In other words, attracting “qualified investors” is not the ultimate goal of tokenization. Its proponents believe that they can help ordinary people, such as small business loans. Private credit is a market with poor liquidity for small companies, which provides assistance to large companies. Vogelsang said, “When Google issues bonds, you can easily buy and trade them,” which is one of the reasons they only pay a premium slightly higher than the yield of government bonds, so according to today’s interest rates, the premium may be 6%. What about small businesses? Since the loan has no liquidity market, there are few choices and a 15% interest rate needs to be paid. This means charging customers more fees, which gives Google a huge advantage.

Vogelsang said: “Tokenization does change everything and creates a fair competitive environment.” He admits that we will never reach the point where Google and small businesses pay the same interest rates – the risks of lending to small businesses are greater than lending to Google – but creating liquidity helps narrow the gap. “This is the motivation for founding Centrifuge.”

Maple founder Sid Powell has a similar view. He believes that tokenizing RWA is a way to provide real benefits to the general public, which can help the crypto industry recover from its reputation for speculation and gambling. “One important theme of RWA is how on-chain lending really touches real-world businesses and helps them grow?”

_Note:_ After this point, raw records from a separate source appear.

-- ==== Sys2Proof/Laws/State.lean ====
section
/-!
SUPPORT. One lemma per field per update of the transaction and of the state, each true by `rfl`: no later proof unfolds a
record update.
-/

namespace Sys2Proof.Machine
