-- ==== Sys2Proof/Laws/Ops.lean ====
section
/-!
SUPPORT. One lemma for each shared operation, saying once everything it can do: a read of a datapath value, the move to the
next stage, a gate, a rejection, the start of a transaction, its end; and the view of what a transaction has produced.
-/

namespace Sys2Proof.Machine

open Sys2Proof

/-- A read of a value that has been written goes on with it. -/
@[simp] theorem need_some {α : Type} (x : α) (name : ValueName) (k : α → Out) : need (some x) name k = k x := rfl

/-- A read of a value that has not been written stops. -/
@[simp] theorem need_none {α : Type} (name : ValueName) (k : α → Out) :
    need (none : Option α) name k = .fault (.unwritten name) := rfl

/-- What a read that answers a next state has read. -/
theorem need_eq_next {α : Type} {v : Option α} {name : ValueName} {k : α → Out} {t : State}
    (h : need v name k = .next t) : ∃ x, v = some x ∧ k x = .next t := by
  cases v with
  | none => cases h
  | some x => exact ⟨x, rfl, h⟩

/-- A read refuses nothing of its own. -/
theorem need_ne_refused {α : Type} {v : Option α} {name : ValueName} {k : α → Out} {r : Refusal}
    (hk : ∀ x, k x ≠ .refused r) : need v name k ≠ .refused r := by
  cases v with
  | none => intro h; cases h
  | some x => exact hk x

/-- The move to the next stage is always a next state, in which only the transaction differs. -/
theorem advance_eq (st : State) (t : Txn) (o : Fin 19) : st.advance t o = .next (st.setTxn (t.goto (.run o))) := rfl

/-- A gate that passes. -/
theorem gate_pass (st : State) (t : Txn) (c : Cause) (o : Fin 19) :
    st.gate t c true o = .next (st.setTxn ((t.setGate c true).goto (.run o))) := rfl

/-- A gate that fails. -/
theorem gate_fail (st : State) (t : Txn) (c : Cause) (o : Fin 19) :
    st.gate t c false o = .next (st.setTxn (t.reject c)) := rfl

/-- A gate answers a next state in both cases. -/
theorem gate_cases {st : State} {t : Txn} {c : Cause} {pass : Bool} {o : Fin 19} {s' : State}
    (h : st.gate t c pass o = .next s') :
    (pass = true ∧ s' = st.setTxn ((t.setGate c true).goto (.run o))) ∨
      (pass = false ∧ s' = st.setTxn (t.reject c)) := by
  cases pass with
  | true => exact .inl ⟨rfl, (Host.Outcome.next.inj h).symm⟩
  | false => exact .inr ⟨rfl, (Host.Outcome.next.inj h).symm⟩

/-- What a rejection leaves at the outputs and in the stage index, whatever the cause. -/
@[simp] theorem reject_ok (t : Txn) (c : Cause) : (t.reject c).ok = some false := by cases c <;> rfl
@[simp] theorem reject_res (t : Txn) (c : Cause) : (t.reject c).res = some 0 := by cases c <;> rfl
@[simp] theorem reject_stage (t : Txn) (c : Cause) : (t.reject c).stage = .doneReject := by cases c <;> rfl

/-- A gate's flag is no other datapath value: the values between the flags and the outputs stay. -/
@[simp] theorem setGate_w (t : Txn) (c : Cause) (v : Bool) : (t.setGate c v).w = t.w := by cases c <;> rfl
@[simp] theorem setGate_len (t : Txn) (c : Cause) (v : Bool) : (t.setGate c v).len = t.len := by cases c <;> rfl
@[simp] theorem setGate_stage (t : Txn) (c : Cause) (v : Bool) : (t.setGate c v).stage = t.stage := by cases c <;> rfl

/-- A transaction that has just been presented. -/
@[simp] theorem fresh_stage (w : Window) (len : Nat) : (Txn.fresh w len).stage = .run 0 := rfl
@[simp] theorem fresh_w (w : Window) (len : Nat) : (Txn.fresh w len).w = some w := rfl
@[simp] theorem fresh_len (w : Window) (len : Nat) : (Txn.fresh w len).len = some len := rfl

/-- Between transactions nothing of a transaction exists; all else stays (R22, R131). -/
@[simp] theorem State.retire_txn (st : State) : st.retire.txn = Txn.empty := rfl
@[simp] theorem State.retire_win (st : State) : st.retire.win = st.win := rfl
@[simp] theorem State.retire_length (st : State) : st.retire.length = st.length := rfl
@[simp] theorem State.retire_hostBuf (st : State) : st.retire.hostBuf = st.hostBuf := rfl
@[simp] theorem State.retire_hostLen (st : State) : st.retire.hostLen = st.hostLen := rfl
@[simp] theorem State.retire_lenW (st : State) : st.retire.lenW = st.lenW := rfl
@[simp] theorem State.retire_requests (st : State) : st.retire.requests = st.requests := rfl
@[simp] theorem State.retire_byDecoder (st : State) : st.retire.byDecoder = st.byDecoder := rfl
@[simp] theorem State.retire_pipe (st : State) : st.retire.pipe = st.pipe := rfl
@[simp] theorem State.retire_drawn (st : State) : st.retire.drawn = st.drawn := rfl

/-- A transaction with no value and no flag has nothing to drop. -/
theorem State.retire_of_empty {st : State} (h : st.txn = Txn.empty) : st.retire = st := by
  rw [State.retire, State.setTxn, ← h]

/-! What a transaction has produced (R116): the view changes `PID` and `LZMASK` alone. -/

@[simp] theorem Txn.produced_stage (t : Txn) : t.produced.stage = t.stage := rfl
@[simp] theorem Txn.produced_w (t : Txn) : t.produced.w = t.w := rfl
@[simp] theorem Txn.produced_len (t : Txn) : t.produced.len = t.len := rfl
@[simp] theorem Txn.produced_cmp (t : Txn) : t.produced.cmp = t.cmp := rfl
@[simp] theorem Txn.produced_rawbm (t : Txn) : t.produced.rawbm = t.rawbm := rfl
@[simp] theorem Txn.produced_bm (t : Txn) : t.produced.bm = t.bm := rfl
@[simp] theorem Txn.produced_prod (t : Txn) : t.produced.prod = t.prod := rfl
@[simp] theorem Txn.produced_hc (t : Txn) : t.produced.hc = t.hc := rfl
@[simp] theorem Txn.produced_desc (t : Txn) : t.produced.desc = t.desc := rfl
@[simp] theorem Txn.produced_gl (t : Txn) : t.produced.gl = t.gl := rfl
@[simp] theorem Txn.produced_cl (t : Txn) : t.produced.cl = t.cl := rfl
@[simp] theorem Txn.produced_dl (t : Txn) : t.produced.dl = t.dl := rfl
@[simp] theorem Txn.produced_p (t : Txn) : t.produced.p = t.p := rfl
@[simp] theorem Txn.produced_ps (t : Txn) : t.produced.ps = t.ps := rfl
@[simp] theorem Txn.produced_s (t : Txn) : t.produced.s = t.s := rfl
@[simp] theorem Txn.produced_b (t : Txn) : t.produced.b = t.b := rfl
@[simp] theorem Txn.produced_res (t : Txn) : t.produced.res = t.res := rfl
@[simp] theorem Txn.produced_ok (t : Txn) : t.produced.ok = t.ok := rfl
@[simp] theorem Txn.produced_g0 (t : Txn) : t.produced.g0 = t.g0 := rfl
@[simp] theorem Txn.produced_g1 (t : Txn) : t.produced.g1 = t.g1 := rfl
@[simp] theorem Txn.produced_g2 (t : Txn) : t.produced.g2 = t.g2 := rfl
@[simp] theorem Txn.produced_g3 (t : Txn) : t.produced.g3 = t.g3 := rfl
@[simp] theorem Txn.produced_g4 (t : Txn) : t.produced.g4 = t.g4 := rfl
@[simp] theorem Txn.produced_g5 (t : Txn) : t.produced.g5 = t.g5 := rfl

/-- A value that the view shows is the transaction's own. -/
theorem Txn.produced_pid_eq_some {t : Txn} {v : Byte} (h : t.produced.pid = some v) : t.g1 ≠ some false ∧ t.pid = some v := by
  simpa [Txn.produced] using h

theorem Txn.produced_lzmask_eq_some {t : Txn} {v : Lanes Bool} (h : t.produced.lzmask = some v) :
    t.g3 ≠ some false ∧ t.lzmask = some v := by
  simpa [Txn.produced] using h

/-- `PIDLOOK` that rejects has produced no `PID`. -/
@[simp] theorem produced_reject_shapeHash_pid (t : Txn) : (t.reject .shapeHash).produced.pid = none := rfl

/-- `LZCHK` that rejects has produced no `LZMASK`. -/
@[simp] theorem produced_reject_leadingZero_lzmask (t : Txn) : (t.reject .leadingZero).produced.lzmask = none := rfl

/-- A transaction that has been presented anew keeps nothing of the one before it. -/
@[simp] theorem present_retire (st : State) : st.retire.present = st.present := rfl

end Sys2Proof.Machine
end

Pieper said: “Perhaps the most popular tokenization project is something we take for granted – cash. “Cash is being tokenized. It is called stablecoin. It is a real-world asset that is replicated on the chain and then becomes tradable.” Central Bank Digital Currency (CBDC) is essentially a tokenized version of central bank currency that exists on a distributed ledger, reducing the cost of cross-border transactions and settlements and greatly shortening the time.

Since the launch of Tether in 2014, the tokenization of cash has been happening and could have a global impact. Pedersen pointed out that “the world currency market is a dollar-denominated currency market” and that “all these dollar-denominated collateral are located in many different places.” No one knows its exact size. No one has transparency,” Pedersen described the pool of dollar-denominated collateral as “completely dark,” so when the system fails, it “destroys the whole world every time.”

On the contrary, what if the dollar market was collateralized on the blockchain? Pedersen believes that “you will start to have a transparent world currency market, and central banks will know what is happening,” which will help avoid the next financial crisis.

These benefits of tokenization – the absence of downward risks of cryptocurrency price speculation – are why many people believe its adoption is inevitable. Krupetsky of Ava Labs predicts: “More and more assets will be tokenized to the point where we no longer distinguish between tokenized and non-tokenized assets,” just like we “no longer distinguish between marketing and digital marketing,” it’s all marketing.

Perhaps if the world truly becomes tokenized, “real-world assets” will abandon the cumbersome “real world” and become true assets.